First, we have to ask ourselves, since Adams experiences no real opposition to her cooking, can we get a story out of opposition to her blogging? Consider the cartoon above. I didn’t have go digging for it: I ran across it in this week’s “New Yorker” while I was writing this very entry. The point is, in this snooty city, blogging is still a very disreputable thing to do! Even in 2011! In 2002, it was considered, by the literati, to be downright pathetic!

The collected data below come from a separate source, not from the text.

-- ==== Sys2Proof/Decode.lean ====
section
/-! DEFINITION. The commands a word spells by the table's bits. No row of the table gives bits, so no word spells one
(log 23). -/

namespace Sys2Proof

/-- The command that a word of `nbits` bits spells: none, since the table gives no row any bits (log 23). -/
def decodeTableWord (_nbits _w : Nat) : Option Instr := none

end Sys2Proof
end

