-- ==== Sys2Proof/Machine/State.lean ====
section
/-! DEFINITION. The state of the EC642 as plain data, everything the manual gives the part, and State.reset, the
part right after a full reset that followed power-on. -/

namespace Sys2Proof.Machine

open Sys2Proof

/-- One link frame of 64 slots; of each slot word the low 24 bits (R9: the upper eight bits are ignored). -/
abbrev Frame := Table 64 Sample

/-- The all-zero frame of a link that is not LOCKED (R16). -/
def zeroFrame : Frame := Table.fill 64 0

/-! ### Clock Input (chapter 1) -/

/-- What S follows (R4). -/
inductive ClockSource where
  | locked | holdover
deriving DecidableEq, Repr

/-- The Clock Input (section 1.1). Times are in units of the internal reference (log 5). -/
structure ClockInput where
  /-- LOCKED or HOLDOVER. -/
  source : ClockSource
  /-- Consecutive good house periods seen in HOLDOVER, 0..1024 (R7). -/
  returnCounter : Nat
  /-- The sample counter S (R4). -/
  count : Stamp
  /-- Time since the previous sample instant (R4, R5). -/
  sinceInstant : Nat
  /-- Time since the last house clock edge, counted, absorbed or glitch (R5, R6, R7); none before the first (log 6). -/
  sinceEdge : Option Nat
  /-- A substituted increment awaits the edge that belongs to it (R5). -/
  absorbing : Bool
  /-- After a return, the first house-driven increment is still awaited (R7, log 7). -/
  joining : Bool
deriving DecidableEq, Repr

/-! ### Link Receivers and the output link (chapter 1) -/

/-- Link state (section 1.3). -/
inductive LinkState where
  | absent | acquiring | locked
deriving DecidableEq, Repr

/-- No lane has delivered anything. -/
def noLanes : LaneFrames := Table.fill 4 none

/-- An open frame window (R9): its age in reference units, the lanes whose marker arrived inside it, and the complete lane
frames they have delivered to it. -/
structure Window where
  age : Nat
  marked : Table 4 Bool
  frames : LaneFrames := noLanes
deriving DecidableEq, Repr

/-- A Link Receiver (sections 1.2 to 1.4). -/
structure LinkRx where
  state : LinkState
  /-- Consecutive good frames while ACQUIRING, 0..64 (R11). -/
  acquisition : Nat
  /-- The most recent good frames while ACQUIRING, oldest first, at most four (R11). -/
  kept : List Frame
  /-- Consecutive bad frames while LOCKED, 0..2 (R12). -/
  badFrames : Nat
  /-- The elastic store, oldest first, at most eight (R14, R15). -/
  store : List Frame
  /-- The frame most recently delivered (R14). -/
  lastRead : Option Frame
  /-- The last frame written, which concealment copies (R12, log 10). -/
  lastWritten : Option Frame
  /-- Slip count, wrapping (R14, R15). -/
  slips : BitVec 16
  /-- Lane error counts, wrapping (R9). -/
  laneErrors : Table 4 (BitVec 16)
  /-- The open frame window (R9). -/
  window : Option Window
  /-- Sample instants since a window opened or a missing frame (R10). -/
  sinceWindow : Nat
  /-- Sample instants since the last marker on any lane (R13). -/
  sinceMarker : Nat
deriving DecidableEq, Repr

/-! ### Beacon Parsers (chapter 2) -/

/-- Transport of a beacon (R25). -/
inductive Transport where
  | stopped | cued | playing
deriving DecidableEq, Repr

/-- The self flags of a beacon (R190). -/
structure SelfFlags where
  engineFault : Bool
  mediaFault : Bool
  handoverRequest : Bool
deriving DecidableEq, Repr

/-- The Rig Status Record (section 2.4). -/
structure RigRecord where
  sequence : Byte
  transport : Transport
  song : Byte
  sectionByte : Byte
  flags : SelfFlags
  position : Stamp
  user : BitVec 16
  stamp : Stamp
  anchor : Option Stamp
  received : BitVec 16
deriving DecidableEq, Repr

/-- Assembly state (section 2.2): WAITING, or ASSEMBLING with the buffer and the candidate stamp. -/
inductive Assembly where
  | waiting
  | assembling (buffer : List Byte) (stamp : Stamp)
deriving DecidableEq, Repr

/-- Sixteen bytes that wait to be judged, with their candidate stamp (R22). -/
structure Judging where
  bytes : List Byte
  stamp : Stamp
deriving DecidableEq, Repr

/-- A Beacon Parser (chapter 2). -/
structure Parser where
  assembly : Assembly
  /-- A complete beacon whose BEACON_COMPLETE is not taken yet (log 1). -/
  judging : Option Judging
  record : Option RigRecord
  /-- Beacon age, 0..65,535 or none (R34). -/
  age : Option Nat
  /-- An event has set the age at the present moment: a sample instant at this moment does not increase it (R34). -/
  ageSet : Bool
  /-- MISSING present (R34). -/
  missing : Bool
  /-- SELF present (R35). -/
  selfFault : Bool
  /-- DIVERGED present (R36). -/
  diverged : Bool
  /-- Valid beacon count, wrapping (R28). -/
  valid : BitVec 16
  /-- Rejected beacon count, wrapping (R37). -/
  rejected : BitVec 16
deriving DecidableEq, Repr

/-! ### Guard Monitors and Health Qualifiers (chapter 3) -/

/-- The eleven fault kinds in their fixed order (R38). -/
inductive FaultKind where
  | link | slip | missing | corrupt | sequence | position | identity | silent | frozen | self | diverged
deriving DecidableEq, Repr

/-- A kind's number (R38). -/
def FaultKind.idx : FaultKind → Fin 11
  | .link => 0
  | .slip => 1
  | .missing => 2
  | .corrupt => 3
  | .sequence => 4
  | .position => 5
  | .identity => 6
  | .silent => 7
  | .frozen => 8
  | .self => 9
  | .diverged => 10

/-- A set of fault kinds. -/
abbrev KindSet := Table 11 Bool

/-- The empty set of fault kinds. -/
def noKinds : KindSet := Table.fill 11 false

/-- What a Guard Monitor accumulates for one guard channel over a tick (R43). -/
structure GuardMarks where
  first : Sample
  silent : Bool
  steady : Bool
deriving DecidableEq, Repr

/-- The last tick-end decision for a watched channel (R60): its route entry and its two marks. -/
structure GuardDecision where
  entry : Fin 64
  silent : Bool
  steady : Bool
deriving DecidableEq, Repr

/-- A Guard Monitor (section 3.2). -/
structure Guard where
  /-- One item for each watched channel; none until the first sample instant of the tick (R43). -/
  marks : Option (List GuardMarks)
  /-- The playing mark (R43). -/
  playing : Bool
  /-- The tick in progress is void (R45). -/
  void : Bool
  /-- The tick after the one about to end is void too (R45, log 30). -/
  voidNext : Bool
  /-- SILENT present (R44). -/
  silent : Bool
  /-- FROZEN present (R44). -/
  frozen : Bool
  decisions : List GuardDecision
deriving DecidableEq, Repr

/-- Health states (section 3.4), in the order of the Health view (R195). -/
inductive HealthState where
  | offline | recovering | healthy | suspect | failed
deriving DecidableEq, Repr

/-- A Health Qualifier (chapter 3). -/
structure Health where
  state : HealthState
  /-- In-tick flags (R40). -/
  flags : KindSet
  /-- Qualify counters, 0..255 (R46). -/
  counters : Table 11 Nat
  /-- Restore counter, 0..4095 (R54). -/
  restore : Nat
  /-- Kinds that stepped up to their delay and await QUALIFICATION (R46, log 1). -/
  qualifying : KindSet
  /-- Fault history (R56). -/
  history : KindSet
  /-- Failure count, 0..255 (R56). -/
  failures : Nat
  /-- Event kinds that happened in the current tick, for the Health view (R60, log 33). -/
  events : KindSet
  /-- The rig has relapsed at the present instant, so further enabled evidence of it is of the same relapse (R54). -/
  relapsed : Bool
deriving DecidableEq, Repr

/-- A rig's health state as it is handed on (R55). -/
structure Handing where
  /-- The state before the present instant. -/
  before : HealthState
  /-- The state last handed on, which the other blocks read. -/
  handed : HealthState
deriving DecidableEq, Repr

/-- What a tick end of the present instant leaves of a rig with no guard condition decided: a restart of the Guard Monitor
at the same instant makes it stand (R45). -/
structure Unguarded where
  health : Health
  diverged : Bool
deriving DecidableEq, Repr

/-- What the blocks that have yet to take the beacon being accepted may bring about at this instant (R28, R55). -/
structure Coming where
  /-- Evidence of each rig. -/
  evidence : PerRig Bool
  /-- The taking of an exchange. -/
  exchange : Bool
deriving DecidableEq, Repr

/-- What the Health Qualifiers keep of the present instant (R45, R55, log 40). -/
structure HealthInstant where
  handing : PerRig Handing
  /-- What the acceptance under way has yet to bring. -/
  coming : Coming
  /-- None when no health tick has ended at this instant. -/
  unguarded : Option (PerRig Unguarded)
deriving DecidableEq, Repr

/-! ### Trim Delay Lines and the Alignment Monitor (chapter 4) -/

/-- The rings of one line: (position, frame) with positions strictly rising and no all-zero frame. -/
abbrev Rings := List (Nat × Frame)

/-- A Trim Delay Line (section 4.1): current delay 0..1023 and the 64 delay rings, which are written together. -/
structure TrimLine where
  delay : Nat
  rings : Rings
deriving DecidableEq, Repr

/-- Alignment states (section 4.4), in the order of the Alignment view (R195). -/
inductive AlignState where
  | none | confirming | accepted | outOfReach | held
deriving DecidableEq, Repr

/-- The candidate offset and its confirm count (R69). -/
structure Candidate where
  offset : Int
  count : Nat
deriving DecidableEq, Repr

/-- A deferred delay (R75). -/
structure Deferred where
  link : Rig
  delay : Nat
deriving DecidableEq, Repr

/-- The last measurement (R65). -/
structure Measurement where
  offset : Int
  instant : Stamp
  rig : Rig
deriving DecidableEq, Repr

/-- The Alignment Monitor (section 4.4). -/
structure Alignment where
  state : AlignState
  candidate : Option Candidate
  /-- D_a (R70). -/
  accepted : Option Int
  pairless : Nat
  holdAge : Nat
  deferred : Option Deferred
  lastMeasurement : Option Measurement
  /-- Last required delay (R67). -/
  lastRequired : Option Int
  /-- A pair was formed in the tick in progress (R72). -/
  pairInTick : Bool
  /-- The test c ≥ K of R69 has held and OFFSET_ACCEPTANCE is not taken yet (log 1). -/
  acceptDue : Bool
  /-- The test of R73 has held and HOLD_LIMIT is not taken yet (log 1). -/
  limitDue : Bool
deriving DecidableEq, Repr

/-! ### The On-Air Arbiter (chapter 5) -/

/-- Arbiter states (R80). -/
inductive ArbState where
  | stopped | steady | changing | blind
deriving DecidableEq, Repr

/-- Arbiter mode (R80). -/
inductive Mode where
  | manual | auto
deriving DecidableEq, Repr

/-- Causes of a changeover (R100). -/
inductive Cause where
  | autoFailure | handover | take | forcedTake | lateFailover | reversal
deriving DecidableEq, Repr

/-- Outcomes of a changeover (R100, R101). -/
inductive Ending where
  | inFlight | completed | reversed | aborted
deriving DecidableEq, Repr

/-- A timecode h:m:s:fr. -/
structure Timecode where
  h : Nat
  m : Nat
  s : Nat
  fr : Nat
deriving DecidableEq, Repr

/-- An entry of the changeover history (R100). -/
structure HistoryEntry where
  sequence : BitVec 16
  stamp : Stamp
  timecode : Option Timecode
  fromRig : Rig
  toRig : Rig
  cause : Cause
  ending : Ending
  failing : KindSet
deriving DecidableEq, Repr

/-- The On-Air Arbiter (R80). -/
structure Arbiter where
  state : ArbState
  mode : Mode
  inhibit : Bool
  onAir : Option Rig
  outgoing : Option Rig
  /-- Song in force (R82). -/
  song : Byte
  /-- Standby eligible flag (R81). -/
  eligible : Bool
  /-- Changeover history, oldest first, at most sixteen (R102). -/
  history : List HistoryEntry
  nextSequence : BitVec 16
deriving DecidableEq, Repr

/-! ### Group Mixer (chapter 6) -/

/-- A group's source (R105). -/
inductive Source where
  | a | b | silent
deriving DecidableEq, Repr

/-- A group's mode (R105). -/
inductive GroupMode where
  | follow | pinA | pinB | mute
deriving DecidableEq, Repr

/-- A transition in flight (R105). -/
structure Transition where
  src : Source
  dst : Source
  k : Nat
  n : Nat
deriving DecidableEq, Repr

/-- A group record with its target as last evaluated (R105, R123). -/
structure Group where
  mode : GroupMode
  base : GroupMode
  oneSong : Bool
  current : Source
  transition : Option Transition
  target : Source
deriving DecidableEq, Repr

/-- What a lane of the output link carries (section 1.2, R18): the frame marker, which cannot occur inside a slot word, or a
slot word. -/
inductive LineSymbol where
  | marker
  | word (w : SlotWord)
deriving DecidableEq, Repr

/-- The Group Mixer and the output link (R18, R105): the eight records, the frame sent at the latest sample instant, none
before the first, and what each of the four lanes carried for it. -/
structure Mixer where
  groups : Table 8 Group
  output : Option (Table 64 SlotWord)
  lanes : Table 4 (List LineSymbol)
deriving DecidableEq, Repr

/-! ### Show Clock and Timecode Output (chapter 7) -/

/-- Show Clock states (R125). -/
inductive ShowState where
  | idle | running | slewing | freewheel | held
deriving DecidableEq, Repr

/-- The last frame count (R136): absent, the mark pre-roll, or a count. -/
inductive LastFrame where
  | absent
  | preroll
  | count (n : Nat)
deriving DecidableEq, Repr

/-- Timecode flags (R196). -/
structure TcFlags where
  preroll : Bool
  jumped : Bool
  songChanged : Bool
  freewheel : Bool
  held : Bool
deriving DecidableEq, Repr

/-- Clock Control (R139). -/
structure ClockControl where
  slewWindow : Nat
  slewRate : Nat
  freewheelLimit : Nat
deriving DecidableEq, Repr

/-- The Show Clock (R125). -/
structure ShowClock where
  state : ShowState
  /-- Clock anchor C. -/
  anchor : Option Stamp
  target : Option Stamp
  song : Option Byte
  slewCounter : Option Nat
  freewheelCounter : Option Nat
  heldValue : Option Timecode
  cadence : Option Nat
  lastFrame : LastFrame
  /-- JUMPED is pending. -/
  jumped : Bool
  /-- SONG_CHANGED is pending. -/
  songChanged : Bool
  lastEmitted : Option (Timecode × TcFlags)
  lastError : Option Int
  /-- A record has been emitted since the clock left IDLE (R130). -/
  emitted : Bool
  /-- The clock's examination for this sample instant is still to be made (R136, log 1). -/
  examine : Bool
  /-- The hold cadence counter returned to 0 and its record is not handed over yet (R136, log 1). -/
  cadenceDue : Bool
  control : ClockControl
deriving DecidableEq, Repr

In the movie, it is briefly mentioned that Julie’s husband is himself a book editor—these are the gatekeepers with the least respect for self-publishing of any kind. Her friends are print-journalists. It is also briefly mentioned that she told everybody for years that she was writing a novel, but abandoned it. These potential sources of conflict are mentioned, but then dropped, because the movie would rather complain about how whiny all those 9/11 victims were to Julie! Surely there’s something that can be done with this...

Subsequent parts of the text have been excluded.